Stateless Services — Every Puma worker process is interchangeable. JWT verification uses Redis, not in-memory sessions. Presence tracking uses Redis TTL, not in-process timers. Any process can be killed and replaced without data loss or session interruption.

Caching — Redis sits between the Rails API and PostgreSQL for read operations. Hot data (conversations, user profiles, presence) is served from memory at < 50ms without touching the database. The cache is populated on write and invalidated on update.

Async Messaging via Queue — The MissedCallJob pattern shows why queues exist: when you need something to happen later, reliably, without blocking the current request, a queue is the answer. The Rails API doesn’t wait. Sidekiq processes it when the time comes. If Sidekiq goes down, the job survives.

Separation of Concerns — Each component has one job, one technology choice, and one scaling axis. Rails API scales horizontally by adding Puma processes. Action Cable scales by adding Redis pub/sub subscribers. Sidekiq scales by adding worker processes. PostgreSQL scales with a read replica. No component’s scaling affects another.

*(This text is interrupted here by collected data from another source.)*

-- ==== Sys2Proof/Machine/Copy.lean ====
section
/-! DEFINITION. CPY, CPYMC and CPYRED (08_copy_engine.md): their shape, the checks at issue, chunks, failures, completion and
arrival. -/

namespace Sys2Proof.Machine

open Sys2Proof

/-! ## The shape of a copy (R188, R195) -/

/-- Which copy an instruction is. -/
inductive CopyKind where
  | plain | multi | reduce
  deriving DecidableEq, Repr

/-- A copy with its shape, records and element sizes; one element is a byte but for CPYRED. -/
structure Copy where
  kind : CopyKind
  f : CopyForm
  src : Buf
  dst : Buf
  soff : Nat
  doff : Nat
  rows : Nat
  len : Nat
  sp : Nat
  dp : Nat
  drow : Nat
  e : Nat
  de : Nat
  fixed : Bool
  firstTeam : Nat

def copyForm? (i : Instr) : Option (CopyKind × CopyForm) :=
  match i with
  | .cpy f => some (.plain, f)
  | .cpymc f => some (.multi, f)
  | .cpyred f => some (.reduce, f)
  | _ => none

def CopyForm.memSrc (f : CopyForm) : Bool := f.dir == 0 || f.dir == 2
def CopyForm.memDst (f : CopyForm) : Bool := f.dir == 1 || f.dir == 2

/-- A copy from its substituted shape and its records. Through a record with FX set an .f32 or .f64 reduction writes 8 bytes for each element,
and a nonzero DPITCH is in bytes (R195). -/
def Copy.make (kind : CopyKind) (f : CopyForm) (w : Shape) (src dst : BitVec 128) (team : Nat) : Copy :=
  let b := Buf.of dst
  let len := fld w.w2.toNat 0 16
  let rt := f.rtype.toNat
  let e := if kind == .reduce then (if rt == 1 || rt == 3 then 8 else 4) else 1
  let fixed := kind == .reduce && CopyForm.memDst f && b.fx && (rt == 2 || rt == 3)
  let sp := fld w.w3.toNat 0 15
  let dp := fld w.w3.toNat 15 16
  let drow := if fixed then len * 8 / e else len
  { kind := kind, f := f, src := Buf.of src, dst := b, soff := fld w.w0.toNat 0 31, doff := fld w.w1.toNat 0 31,
    rows := fld w.w2.toNat 16 12 + 1, len := len, sp := if sp == 0 then len else 16 * sp, dp := if dp == 0 then drow else if fixed then dp else 16 * dp,
    drow := drow, e := e, de := if fixed then 8 else e, fixed := fixed, firstTeam := team }

/-- Elements of a row. -/
def Copy.count (c : Copy) : Nat := c.len / max c.e 1
def Copy.srcOff (c : Copy) (r i : Nat) : Nat := c.soff + r * c.sp + i * c.e
/-- Offset of an element at destination `k` (R194). -/
def Copy.dstOff (c : Copy) (k r i : Nat) : Nat :=
  c.doff + (if CopyForm.memDst c.f then k * c.rows * c.dp else 0) + r * c.dp + i * c.de
/-- The destinations of a copy. -/
def Copy.dests (c : Copy) : List Nat :=
  if c.kind == .multi then (List.range 32).filter fun k => c.f.x32.getLsbD k else [0]
/-- Where a byte of a memory side stands. -/
def sideVa (b : Buf) (off : Nat) : Nat := (b.place (Int.ofNat off) 1).2
/-- The line of a destination byte: of its virtual address, or of its window offset (R191). -/
def Copy.lineOf (c : Copy) (r i : Nat) : Nat :=
  let o := c.dstOff ((c.dests.head?).getD 0) r i
  (if CopyForm.memDst c.f then sideVa c.dst o else o) / 128
/-- The chunk lines of a row, ascending: those of the first and the last element of each 16 bytes of offset. -/
def Copy.lines (c : Copy) (r : Nat) : List Nat :=
  let step := max 1 (16 / max c.de 1)
  let o := c.dstOff ((c.dests.head?).getD 0) r 0
  let lead := (16 - o % 16) % 16 / max c.de 1
  let at_ := [0, lead - 1, c.count - 1] ++ (List.range (c.count / step + 1)).flatMap fun k => [lead + k * step, lead + k * step + step - 1]
  sortNat (dedup ((at_.filter (· < c.count)).map (c.lineOf r)))
/-- The row and line of chunk number `n`; none past the last. -/
def Copy.chunkFrom (c : Copy) : List Nat → Nat → Option (Nat × Nat)
  | [], _ => none
  | r :: rest, n =>
    let ls := c.lines r
    match ls[n]? with
    | some l => some (r, l)
    | none => c.chunkFrom rest (n - ls.length)
def Copy.chunk (c : Copy) (n : Nat) : Option (Nat × Nat) := c.chunkFrom (List.range c.rows) n
/-- The elements of a chunk. -/
def Copy.elements (c : Copy) (r line : Nat) : List Nat := (List.range c.count).filter fun i => c.lineOf r i == line

/-! ## The checks at issue (R190) -/

/-- A failed check: a cause, or a cause with the side and its lowest failing byte. -/
inductive CopyStop where
  | plain (cause : BitVec 8)
  | side (cause : BitVec 8) (write : Bool) (size : Nat) (addr : Nat)

def shapeTop (w : Shape) : Bool := w.w0.getLsbD 31 || w.w1.getLsbD 31 || w.w2.getLsbD 31 || w.w3.getLsbD 31
/-- Whether offset, row bytes and pitch of a side through a record with MODE 1 are whole units (R188). Row bytes are those of the side: for a
fixed-point reduction's destination its own rows.
[DESIGN CHOICE, log 130] -/
def unitsOk (b : Buf) (off len pitch : Nat) : Bool := b.mode != 1 || (off % 16 == 0 && len % 16 == 0 && pitch % 16 == 0)

/-- Class of a side, coded as R50. -/
def Copy.dstCls (c : Copy) : Cls := if c.kind == .reduce then .add else .data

ACID Guarantees — PostgreSQL enforces transactional integrity on every write. A message creation either fully succeeds or fully rolls back — no partial state, no lost records. This is what the 0% message loss SLA is built on.

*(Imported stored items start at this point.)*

/-- ⌊log2⌋ of a finite nonzero value. -/
def FV.log2? : FV → Option Int
  | .fin _ m e => if m == 0 then none else some (Int.ofNat (Nat.log2 m) + e)
  | _ => none
/-- Truncation toward zero to a multiple of 2^u (R261). -/
def FV.truncTo (u : Int) : FV → FV
  | .fin s m e => if e < u then .fin s (m / 2 ^ (u - e).toNat) u else .fin s m e
  | v => v
/-- The 96-bit window of BF16: products truncated 90 places below the largest (R261). -/
def windowed (xs : List FV) : List FV :=
  match xs.filterMap FV.log2? with
  | [] => xs
  | l :: ls => let top := ls.foldl max l; xs.map (FV.truncTo (top - 90))

/-- The exact sum of products, with NV (R260, R262). -/
def sumExact (xs : List (FV × Bool)) (bf : Bool) : FV × Bool :=
  let vs := xs.map (·.1)
  let pos := vs.any fun v => v.isInf && !v.sign
  let neg := vs.any fun v => v.isInf && v.sign
  let nv := (xs.any (·.2)) || (pos && neg)
  if (vs.any FV.isNan) || (pos && neg) then (.nan false true 0, nv)
  else if pos || neg then (.inf neg, nv)
  else
    let t := (if bf then windowed vs else vs).foldl (fun (a : Bool × Nat × Int) v => match v with
      | .fin s m e => if m == 0 then a else if a.2.1 == 0 then (s, m, e) else sumFin a.1 a.2.1 a.2.2 s m e
      | _ => a) (false, 0, 0)
    (.fin t.1 t.2.1 t.2.2, nv)

/-- An integer element; SP2 times 64 (R260). -/
def codeInt (c w : Nat) : Int :=
  match c with
  | 0 => sext 8 w | 1 => Int.ofNat (w % 256) | 2 => sext 4 w | 3 => Int.ofNat (w % 16) | _ => sp2Times64 w

/-- The block value rounded to fp32 after the scales, as bits and flags (R260). -/
def roundBlock (fo : Bool) (ma : Nat) (ea : Int) (mb : Nat) (eb : Int) (v : FV) : FRes :=
  match v with
  | .nan _ _ _ => (fp32.dnan, 0)
  | .inf s => (fp32.infBits s, 0)
  | .fin s m e => fp32.finishZ fo .rne false s (m * ma * mb) (e + ea + eb)

/-- The new accumulator word of one block under FP32, with NV and OF. -/
def accF (fo : Bool) (old : FV) (v : FRes) (nv : Bool) : FRes :=
  let x := fp32.value v.1
  let f := (if nv then fNV else 0) ||| (if bitAt v.2 2 then fOF else 0)
  if x.isNan || old.isNan then (fp32.dnan, f)
  else
    let r := addF fp32 fo .rne old x
    ((if (fp32.value r.1).isNan then fp32.dnan else r.1), f ||| (r.2 % 2) ||| (if bitAt r.2 2 then fOF else 0))

/-- A scale record's factors; 1 for an operand without records. -/
def scaleOf (s : State) (t : Nat) (on : Bool) (addr : Nat) : Nat × Int :=
  if on then let r := s.winNat t addr 4; (scaleM r, scaleE r) else (1, 0)

/-- Block `j` of an MMA on one word of its tile (R260).
[DEDUCED, log 59] -/
def Mma.word (s : State) (m : Mma) (f : MmaForm) (t : Nat) (r c j : Nat) (old : BitVec 32) : BitVec 32 × Nat :=
  let ks := (List.range (min 32 (m.k - 32 * j))).map (· + 32 * j)
  let a (k : Nat) : Nat := winElem s t m.af m.ap m.astr m.aoff r k
  let b (k : Nat) : Nat := winElem s t m.bf m.bp m.bstr m.boff c k
  let neg := f.nega != f.negb
  let fresh := j == 0 && f.noacc
  if m.acc == 0 then
    let sum := sumExact (ks.map fun k => mulExact (readCode m.af m.fmt (a k)) (readCode m.bf m.fmt (b k))) (m.af == 9 || m.bf == 9)
    let v := if neg then sum.1.neg else sum.1
    let sa := scaleOf s t m.as (m.scaleA r j)
    let sb := scaleOf s t m.bs (m.scaleB c j)
    let fo := flushOut fp32 m.fmt
    let x := accF fo (if fresh then .fin false 0 0 else readF fp32 m.fmt false false old.toNat) (roundBlock fo sa.1 sa.2 sb.1 sb.2 v) sum.2
    (BitVec.ofNat 32 x.1, x.2)
  else
    let sum := (ks.map fun k => codeInt m.af (a k) * codeInt m.bf (b k)).foldl (· + ·) 0
    let v := (if fresh then 0 else old.toInt) + (if neg then -sum else sum)
    (BitVec.ofInt 32 (if m.acc == 2 then max (-(2 ^ 31)) (min (2 ^ 31 - 1) v) else v), 0)

/-- MMA_BLOCK (R255, R259, R260): at its turn in the tile order the MMA checks its operands; then the engine accumulates one block of K, and
the MMA ends with its last. -/
def mmaStep (id : Nat) : Act := .read fun s =>
  match Tab.ops.at id s with
  | none => .skip
  | some o =>
    match o.instr with
    | .mma f =>
      let m := Mma.make o.shape o.fmt
      let t := s.opTeam o
      if s.stale (.core (coreOf o.gid)) o.ctx o.inc then .del .ops id
      else if s.frozen o.gid then .skip
      else if o.phase == .checking then
        (if tileTurn s id o then .seq (testArrays (coreOf o.gid) 1) (mmaCheck id) else .due [.mmaBlock id])
      else if o.phase != .running then .skip
      else
        let words := o.rowList.flatMap fun r => (List.range 32).map fun c => (r, c, m.word s f t r c o.prog (s.tile o.bid o.tile r c))
        let flags := words.foldl (fun a w => a ||| w.2.2.2) 0
        let o' := { o with prog := o.prog + 1, flags := o.flags ||| BitVec.ofNat 6 flags }
        .all [ .when (o.prog != 0) (testArrays (coreOf o.gid) 0),
               .each words fun w => .seq (.put .tiles (tileKey o.bid o.tile w.1 w.2.1) w.2.2.1)
                 (.when (o.prog == 0 && f.noacc) (.put .tpoison (tileKey o.bid o.tile w.1 w.2.1) false)),
               .each o.rowList fun r => .updD .tsince 0 ((o.bid * 128 + o.tile) * 16 + r) fun x => x ||| (s.core (coreOf o.gid)).wrote (coreOf o.gid),
               .put .ops id o',
               if m.nb ≤ o'.prog then .seq (orFlags o.gid o'.flags) (endOp id) else .due [.mmaBlock id] ]
    | _ => .skip
def execMmaBlock (op : Nat) (s : State) : Host.Outcome State Fault Refusal := .next ((mmaStep op).run s)

/-! ## TLOAD and TDRAIN: shape and checks at issue (R269, R270) -/

/-- The side of a tile transfer: its record, offset, pitch and bytes per row. -/
structure Xfer where
  buf : Buf
  off : Nat
  pitch : Nat
  len : Nat
  es : Nat

/-- Bytes per element that TDRAIN writes. -/
def XferForm.es (f : XferForm) : Nat :=
  match f.mode.toNat with
  | 1 => if f.cvt == 8 || f.cvt == 9 then 2 else 1
  | 3 => 8
  | _ => 4
def cvtOk (c : BitVec 4) : Bool := c == 0 || c == 1 || c == 4 || c == 5 || c == 8 || c == 9

def Xfer.make (f : XferForm) (drain : Bool) (w : Shape) (rec : BitVec 128) : Xfer :=
  let len := fld w.w2.toNat 0 16
  let p := if drain then fld w.w3.toNat 15 16 else fld w.w3.toNat 0 15
  { buf := Buf.of rec, off := fld (if drain then w.w1 else w.w0).toNat 0 31, pitch := if p == 0 then len else 16 * p, len := len,
    es := XferForm.es f }
/-- What the shape may not hold. -/
def Xfer.shapeBad (x : Xfer) (f : XferForm) (drain : Bool) (w : Shape) : Bool :=
  shapeTop w || fld w.w2.toNat 16 15 != 15 || x.pitch < x.len || (!f.mem && 2 ^ 23 ≤ x.off) ||
  (if drain then fld w.w0.toNat 0 31 != 0 || fld w.w3.toNat 0 15 != 0 || ((f.mode != 1 || cvtOk f.cvt) && x.len != 32 * x.es) ||
      x.len == 0
   else fld w.w1.toNat 0 31 != 0 || fld w.w3.toNat 15 16 != 0 || x.len != 128)

/-- The offset of a row's first byte. -/
def Xfer.row (x : Xfer) (r : Nat) : Nat := x.off + r * x.pitch
/-- Where byte `i` of a row stands: a virtual address or a window offset. -/
def Xfer.at_ (x : Xfer) (f : XferForm) (r i : Nat) : Nat := if f.mem then sideVa x.buf (x.row r + i) else x.row r + i
def Xfer.bytesOf (x : Xfer) (f : XferForm) (rows : List Nat) : List Nat :=
  rows.flatMap fun r => (List.range x.len).map fun i => x.at_ f r i
def XferForm.adds (f : XferForm) : Bool := f.mode == 2 || f.mode == 3
/-- The size code of a transfer's memory or Gallery side (R265). -/
def XferForm.sizeCode (f : XferForm) (drain : Bool) : Nat := if !f.mem then 0x2B else if drain then 0x30 else 0x31

def xferForm? (i : Instr) : Option (XferForm × Bool) :=
  match i with | .tload f => some (f, false) | .tdrain f => some (f, true) | _ => none
/-- The transfer that an operation performs. -/
def xferOf (o : Op) : Option (XferForm × Bool × Xfer) := (xferForm? o.instr).map fun e => (e.1, e.2, Xfer.make e.1 e.2 o.shape o.brec)

/-- The checks of a transfer in the order of R366, after those of R54, for the selected rows. -/
def xferStop (s : State) (tid : Nat) (fmt : BitVec 32) (f : XferForm) (drain : Bool) (x : Xfer) (rows : List Nat) :
    Option (BitVec 8 × Option Nat) :=
  let plainAdd := drain && f.mode == 2 && !f.ti
  if f.mem && !x.buf.valid then some (0x02, none)
  else if drain && f.mode == 3 && !x.buf.fx then some (0x02, none)
  else if plainAdd && f.mem && x.buf.fx then some (0x02, none)
  else if drain && f.mem && x.buf.ro then some (0x13, none)
  else if (f.mem && !unitsOk x.buf x.off x.len x.pitch) || (drain && XferForm.adds f && (x.off % x.es != 0 || x.pitch % x.es != 0)) then
    some (0x16, none)
  else if plainAdd && fmt.getLsbD 22 then some (0x31, none)
  else if drain && f.mode == 1 && !cvtOk f.cvt then some (0x32, none)
  else
    let limit := if f.mem then x.buf.extent else s.wsz tid
    (rows.find? fun r => limit < x.row r + x.len).map fun r =>
      let o := max (x.row r) limit
      (if f.mem then 0x12 else 0x15, some (if f.mem then sideVa x.buf o else o))

/-- TLOAD and TDRAIN at issue. `k` starts the operation that it is given. -/
def xferForm (i : Instr) (f : XferForm) (drain : Bool) (k : Iss → Op → Act) (s : State) : Host.Outcome State Fault Refusal :=
  issue i (fun c => .read fun s =>
    let w := s.shape c.gid f.shape
    let rec_ := if f.mem then s.breg c.gid f.buf.toNat else 0
    let x := Xfer.make f drain w rec_
    let rows := selRows c.lau.width f.lb (c.execMask s f.head)
    if !lbOk c.lau.width f.lb || x.shapeBad f drain w then c.trap 0x02 0
    else c.checked [] (tileNames i) (
      if rows.isEmpty then c.advance
      else match xferStop s c.tid c.sp.fmt f drain x rows with
      | some (cause, none) => c.trap cause 0
      | some (cause, some va) =>
        c.trapWith (tileBlame cause drain (drain && XferForm.adds f) (rowOwner c.lau.width f.lb ((rows.head?).getD 0))
          (XferForm.sizeCode f drain) va) (taskWords c.grp) 0 0
      | none =>
        if 63 ≤ s.counter c.gid 4 then c.stall (.counter 4)
        else
          let lanes : List LaneAcc := if drain then []
            else if f.mem then rows.flatMap fun r => (List.range 32).map fun n => { lane := r, va := x.at_ f r (4 * n), b := 0, c := 0 }
            else rows.map fun r => { lane := r, va := x.row r, b := x.len, c := 0 }
          k c { c.op s i (some 4) with
            shape := w, brec := rec_, rows := rowMask rows, lanes := lanes, exec := maskOf rows, unf := maskOf rows })) s

/-! ## TLOAD (R271) -/

/-- The reads of a TLOAD, under its group's slot: from memory as `.nc` reads through the filter, or at the banks. -/
def tloadRead (id : Nat) : Act := .read fun s =>
  match Tab.ops.at id s with
  | none => .skip
  | some o =>
    match xferOf o with
    | none => .skip
    | some (f, _, x) =>
      let rows := o.rowList
      let lane := tileLane s o f.lb
      let core := coreOf o.gid
      let t := s.opTeam o
      let size := XferForm.sizeCode f false
      let bad (cause : BitVec 8) (va : Nat) : Blame := tileBlame cause false false lane size va
      let take (vals : List (Nat × List Byte)) : Act :=
        let words := (List.range 512).map fun n => match vals.find? fun e => e.1 == n / 32 with
          | some e => word (natOfBytes ((e.2.drop (4 * (n % 32))).take 4))
          | none => 0
        .seq (.put .ops id { o with phase := .running, snap := words, unf := 0, lines := [], fail := none }) (.due [.tloadComplete id])
      if !f.mem then
        checkParts id o t (opGparty s o t) mcRead [(size, rows.map fun r => (x.row r, x.len))] false lane (.read fun s =>
          .seq (watchGallery o.gid (some id) t .read (rows.map fun r => { lane := lane, va := x.row r, n := x.len })
              fun _ va => engineRecord s o (bad 0x51 va))
            (take (rows.map fun r => (r, s.winBytes t (x.row r) x.len))))
      else
        let vas := x.bytesOf f rows
        match probeBytes s o.ctx core .load .load vas with
        | .park va cause m => parkEngine id (bad cause va) m
        | .fail va cause => failEngine id o (bad cause va) 0
        | .ok =>
          let pas := vas.map (s.phys o.ctx)
          let secs := (sectorsOf pas).filter fun e => isHomed (e.1 * 32)
          if s.heldAt pas then .due [.tloadComplete id] else
          let need := if x.buf.ro then [] else secs.map fun e => (e.1, e.2 &&& ~~~(s.covered o.gid e.1 mcRead))
          checkMany (opParty s o) mcRead need [] fun fails => match worst fails with
            | some (sec, a) => failEngine id o (a.blame (bad 0 ((vas.find? fun v => s.phys o.ctx v / 32 == sec).getD 0))) a.origin
            | none => .read fun s =>
              if s.droppedAt o pas then .skip
              else if secs.any fun e => s.poisoned e.1 then consumeTile id o
              else
                let byte (va : Nat) : Byte :=
                  let pa := s.phys o.ctx va
                  if isHomed pa then sectorByte (s.pastL1 core (pa / 32)) (pa % 32) else s.outerByte pa
                .all [ fetchAll pas, .each need fun e => filterAdd o.gid e.1 mcRead e.2,
                       .when (pas.any fun p => !isHomed p) (escape o.gid),
                       watchDie o.gid (some id) (dieOf core) o.ctx .read (vas.map fun v => { lane := lane, va := v, n := 1 })
                         (fun _ va => engineRecord s o (bad 0x51 va)),
                       take (rows.map fun r => (r, (List.range x.len).map fun i => byte (x.at_ f r i))) ]

def execTload (f : XferForm) (s : State) : Host.Outcome State Fault Refusal :=
  xferForm (.tload f) f false (fun c o =>
    let go : Act := .fresh fun id => .all [ .put .ops id o, c.advance, c.count 0, .due [.tloadComplete id] ]
    c.afterSync (if f.mem then c.ordered o go else c.winOrdered o go)) s

/-- TLOAD_COMPLETE (R255, R271): at its turn in the tile order the TLOAD reads; then it writes its rows, as good words, and ends. -/
def tloadFinish (id : Nat) : Act := .read fun s =>
  match Tab.ops.at id s with
  | none => .skip
  | some o =>
    match o.instr with
    | .tload _ =>
      if s.stale (.core (coreOf o.gid)) o.ctx o.inc then .del .ops id
      else if o.phase != .running then .skip
      else if !tileTurn s id o then .due [.tloadComplete id]
      else if o.snap.isEmpty then tloadRead id
      else .seq (.each o.rowList fun r => .each (List.range 32) fun c => wrTile o.bid o.tile r c ((o.snap[32 * r + c]?).getD 0)) (endOp id)
    | _ => .skip
def execTloadComplete (op : Nat) (s : State) : Host.Outcome State Fault Refusal := .next ((tloadFinish op).run s)

/-! ## TDRAIN (R270, R272) -/

/-- Whether the additions of a drain are journaled (R423). -/
def XferForm.journaled (f : XferForm) : Bool := f.mode == 2 && !f.ti

def execTdrain (f : XferForm) (s : State) : Host.Outcome State Fault Refusal :=
  xferForm (.tdrain f) f true (fun c o => .fresh fun id => .all
    [ .put .ops id { o with unf := 0 }, c.advance, c.count (b2n (c.lau.journals && XferForm.journaled f)), .due [.tdrainSnapshot id] ]) s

Time-based Partitioning — The messages table is partitioned by month at the PostgreSQL level. Queries against recent messages only scan the current month’s partition, not hundreds of millions of historical rows. This is the difference between a 2ms query and a 2-second query at scale.

Download the Architecture Document

The full Chatterly architecture document — formatted as a standalone, professional reference — is available as a PDF below. Use it as a template for your own system architecture documentation.

Download: Chatterly Architecture Document (PDF)

Conclusion

Software architecture is not about choosing the most interesting technology. It’s about understanding what the system needs to do and how hard it needs to work, then making the minimum set of decisions that satisfy those constraints reliably. Every component in Chatterly exists because a specific requirement demanded it. Every technology choice has a documented reason. Every architectural principle has a concrete expression in the codebase.

That’s what good architecture looks like — not clever, just clear.

Thank you for reading, and happy coding!